Бывают и другие роли. Например, ребенок может быть козлом отпущения, тем, кто всегда виноват, тем, на ком срывают зло. Привыкнув к такой роли в семье, в Церкви такой ребенок получает поддержку. Потому что семья с очень строгими религиозными нормами и жестко деструктивная, скорее всего, выберет приход не либеральный, а фундаменталистский. И там ребенку объяснят, что он во всем грешен, во всем виноват, все мысли его неправильные, греховные, что надо все делать только по благословению. Он к этому привык в семье и для него это – норма. И та модель религиозности, которая у него формируется, не оставляет никакого места для радости. Поэтому из Церкви он, может быть, не уйдет, это слишком страшно. Он останется внутри этого религиозного гетто. Но, возможно, в какой-то момент внутренний конфликт станет настолько сильным, что ценой внутреннего кризиса, ценой невроза, ценой краха психического здоровья, ребенок – уже подросток или юноша или даже взрослый человек – разрушит эту модель религиозности. Редко в поисках настоящей веры, чаще всего – для того, чтобы почувствовать себя свободным, а у него свобода ассоциируется с отсутствием Церкви.

В таких отношениях очень важно поддерживать иллюзию семейного счастья. И во внешнем мире, и внутри семьи декларировать: «У нас проблем нет». Все проблемы игнорируются, поэтому не решаются. При этом любой, кто посмел нарушить эту игру в идеальность, подвергается обструкции, то есть отвергается членами семьи – вплоть до изгнания из дома. «Как ты посмел?», «Ты плохой сын, ты – плохая дочь». Потому что хорошие дети сор из избы не выносят. И тот, кто посмел обсуждать проблемы, становится виновником этих проблем. «Ты виноват. Ты меня спровоцировал, поэтому я тебя бью». Границы не дифференцированы. Если у влиятельного члена семьи есть проблема, виноваты в этом все. Никакого диапазона мыслей и эмоций нет. Либо черное – либо белое. Либо зло – либо добро, либо хорошо – либо плохо. Каждое из этих понятий наполняется смыслом внутри семьи и этот смысл с общепринятым может не совпадать. В такой семье исключена открытая коммуникация. То есть ребенку просто не у кого научиться тому, как обратиться к кому-то и получить поддержку. В результате ребенок не может молиться. Потому что молитва – это обращение к Богу с благодарностью, с просьбой, с жалобой, с возмущением. Молитва – это диалог. И если молитва становится вычитыванием правила – все. Родителям удалось на долгие годы вперед, может быть, и на всю жизнь, разрушить веру у ребенка.

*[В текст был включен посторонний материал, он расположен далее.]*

-- ==== Sys2Proof/WellFormed.lean ====
section
/-! DEFINITION. The checks on syntax. A command term is always well formed: its ten constructors are the ten
legal words and carry no operand. What can be ill formed is a command word's FIELDS (R85) and a host statement's
target (R53). -/

namespace Sys2Proof

/-- The fields of a command word (R81). -/
structure Fields where
  /-- OP, bits 3:0 -/
  op : BitVec 4
  /-- A, bits 5:4 -/
  a : BitVec 2
  /-- RSV, bits 31:6 -/
  rsv : BitVec 26
  deriving DecidableEq, Repr

/-- Legality of a command word's fields (R85). -/
abbrev Fields.WellFormed (f : Fields) : Prop :=
  f.rsv = 0#26 ∧ ((f.op = 0#4 ∧ f.a = 0#2) ∨ ((f.op = 1#4 ∨ f.op = 2#4 ∨ f.op = 3#4) ∧ f.a ≠ 3#2))

/-- Every command term is well formed: R86 lists the ten legal words, and each is one constructor. -/
abbrev Instr.WellFormed (_ : Instr) : Prop := True

/-- A window word's number lies in its 4 KiB window (R52, R53); a register or a written offset always stands. -/
abbrev Target.WellFormed : Target → Prop
  | .reg _ => True
  | .window _ w => w < 1024
  | .text j => j < 1024
  | .offset _ => True

/-- A host statement is well formed when its target is. -/
abbrev HostStmt.WellFormed : HostStmt → Prop
  | .wr t _ => t.WellFormed
  | .rd t => t.WellFormed
  | .poll => True

end Sys2Proof
end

Происходит это очень просто. Ребенок в школе получил плохую оценку. Например, готовился к контрольной, а получил за нее тройку. А должен-то получать только пятерки. И если отношения в семье здоровые, реакция на эту тройку будет такой: «Как жалко, ты столько готовился!» То есть родители сообщают ребенку: «Ну, ничего страшного, это не последняя оценка в твоей жизни». «Давай разберемся, почему так получилось. Ты волновался на контрольной? Или ты не готовился, а сидел в интернете?» То есть начинается конструктивный разговор.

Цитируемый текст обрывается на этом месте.